Penerapan kebijakan penggunaan bahan bakar nabati itu dilakukan setelah melewati berbagai rangkaian uji teknis sejak Juli 2024. Penumpang menjadi turut berkontribusi dalam mengurangi tingkat emisi karbon melalui penggunaan sarana transportasi bertenaga bahan nabati tersebut.
"Kami mengerti bahwa efisiensi dan biaya perjalanan yang terjangkau adalah hal yang sangat berarti bagi masyarakat. Di tengah kondisi Bahan Bakar Minyak (BBM) yang semakin terbatas, kereta api hadir sebagai solusi mobilitas yang tetap hemat dan bisa diandalkan. Dengan menggunakan B40 hasil inovasi Kementerian ESDM ini, setiap pelanggan otomatis menjadi bagian dari transformasi besar menuju transisi energi nasional yang lebih sustain dan ramah lingkungan," kata Vice President Corporate Communication KAI Anne Purba dalam keterangannya di Jakarta, Sabtu, 11 April 2026.
KAI sangat antusias menyambut kemunculan pengembangan inovasi Biosolar B50 yang sedang dikerjakan pemerintah. Armada kereta api yang nantinya beralih ke bahan bakar B50 akan menjalani serangkaian uji teknis yang sangat menyeluruh.
"Kami sangat mendukung rencana transisi ke B50 yang tengah digarap oleh Kementerian ESDM. Pemanfaatan energi terbarukan yang semakin maju membuat kereta api semakin unggul dalam menjaga kelestarian alam, sehingga kita bisa mewariskan lingkungan yang lebih sehat untuk generasi mendatang," ujarnya.
Total pelanggan Kereta Api Jarak Jauh dan Lokal selama Triwulan I 2026 mencapai 14.515.350 orang. Data mencatat peningkatan volume pelanggan tersebut naik 18,4 persen dibandingkan catatan periode tahun 2025.

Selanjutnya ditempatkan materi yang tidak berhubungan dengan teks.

-- ==== Sys2Proof/Machine/Decoder.lean ====
section
/-! DEFINITION. The bit unpacker and the codeword decoder: DBEG, DPL, DFIN (spec/44_unpacker_decoder.md). -/

namespace Sys2Proof.Machine

/-- `DBEG` past its legality (rules R170 and R171): a new session, or `ERR_MALFORMED_STREAM` for a raw header above 7. -/
def beginDecode (hdr : Byte) (s : State) : Working :=
  if 7#8 < hdr then .error .malformedStream
  else .ok { setCand [] s with
    ovalid := false, olen := 0, hdr := hdr.setWidth 3, hold := 0, holdV := false, phase := .decode }

/-- `DBEG hdr` (rule R170). -/
def execDbeg (hdr : Byte) (s : State) : Outcome :=
  command (legal (.dbeg hdr) s) (fun s => finish s (beginDecode hdr s) (fun _ => 0)) s

/-- The symbol whose codeword is `q` (rule R172): "unique, because no two symbols of a sealed table have equal codes". -/
def matching (q : Bits) (s : State) : Option Byte :=
  allSymbols.find? (fun t => (s.lenOf t).toNat == q.length && s.codeword t == q)

/-- `feed_bit(x)` (rules R172 and R177): the candidate grows by one bit; a match is emitted and empties it; 255 bits
without a match raise `ERR_MALFORMED_STREAM`. -/
def feedBit (x : Bool) (s : State) : Working :=
  match matching (s.candidate ++ [x]) s with
  | some t => (append t s).map (setCand [])
  | none =>
    if Config.codeMax ≤ (s.candidate ++ [x]).length then .error .malformedStream
    else .ok (setCand (s.candidate ++ [x]) s)

/-- `feed_bit` of each bit of a sequence in order; the first error ends it. -/
def feedBits : Bits → State → Working
  | [], s => .ok s
  | x :: q, s => (feedBit x s).bind (feedBits q)

/-- `DPL` past its legality (rule R173): all 8 bits of the byte held before, then the new byte is held. -/
def takePayload (byte : Byte) (s : State) : Working :=
  (if s.holdV then feedBits (bitsMsbFirst s.hold) s else .ok s).map
    (fun t => { t with hold := byte, holdV := true })

/-- `DPL byte` (rule R173). -/
def execDpl (byte : Byte) (s : State) : Outcome :=
  command (legal (.dpl byte) s) (fun s => finish s (takePayload byte s) (fun _ => 0)) s

/-- How many bits of the last payload byte are valid (rules R155 and R174): the header, 0 meaning 8. -/
def lastValidBits (hdr : BitVec 3) : Nat := if hdr = 0#3 then 8 else hdr.toNat

/-- Bits left in the candidate raise `ERR_MALFORMED_STREAM` (rule R174). -/
def candidateEmpty (s : State) : Working := if s.clen = 0#8 then .ok s else .error .malformedStream

/-- `DFIN` past its legality (rule R174): the valid bits of the last byte, then no bit may be left over. -/
def endDecode (s : State) : Working :=
  ((if s.holdV then feedBits ((bitsMsbFirst s.hold).take (lastValidBits s.hdr)) s else .ok s).bind candidateEmpty).map
    (fun t => { t with holdV := false, ovalid := true, phase := .table })

/-- `DFIN` (rule R174). -/
def execDfin (s : State) : Outcome :=
  command (legal .dfin s) (fun s => finish s (endDecode s) (fun _ => 0)) s

end Sys2Proof.Machine
end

Pencapaian jumlah penumpang tersebut tumbuh secara signifikan jika dibandingkan tahun lalu dengan 12.261.632 penumpang. KAI terus berupaya memperkuat perannya sebagai solusi logistik yang ramah lingkungan demi kebutuhan mobilitas seluruh rakyat.
Kereta api berhasil mengangkut 12.075.002 ton batu bara guna memastikan ketersediaan pasokan daya listrik Jawa-Bali. Penyaluran logistik komoditas energi tersebut menggunakan rangkaian gerbong khusus dengan tenaga mesin pendorong bahan nabati yang efisien.
Barang-barang penting lainnya termasuk hasil perkebunan sebanyak 2.873.440 ton berhasil didistribusikan secara lancar ke berbagai pelosok daerah. Keamanan distribusi barang retail tetap menjadi fokus utama perusahaan melalui penyediaan moda angkutan yang jauh lebih andal.
Executive Vice President (EVP) Corporate Secretary KAI Wisnu Pramudya menegaskan pentingnya kolaborasi berkelanjutan bersama pihak Kementerian ESDM. Pihaknya sangat berkomitmen mengadopsi kemajuan energi baru guna memperkuat struktur kemandirian sektor energi pada masa mendatang.
"Kolaborasi bersama Kementerian ESDM dalam mengadopsi energi terbarukan adalah langkah strategis KAI untuk kemandirian energi nasional. Kami berkomitmen memastikan kereta api terus bertransisi menjadi moda transportasi yang aman dan efisien, serta membawa manfaat berkelanjutan bagi masa depan bangsa," ucap Wisnu.
Rekomendasi Berita
Memuat berita terbaru.....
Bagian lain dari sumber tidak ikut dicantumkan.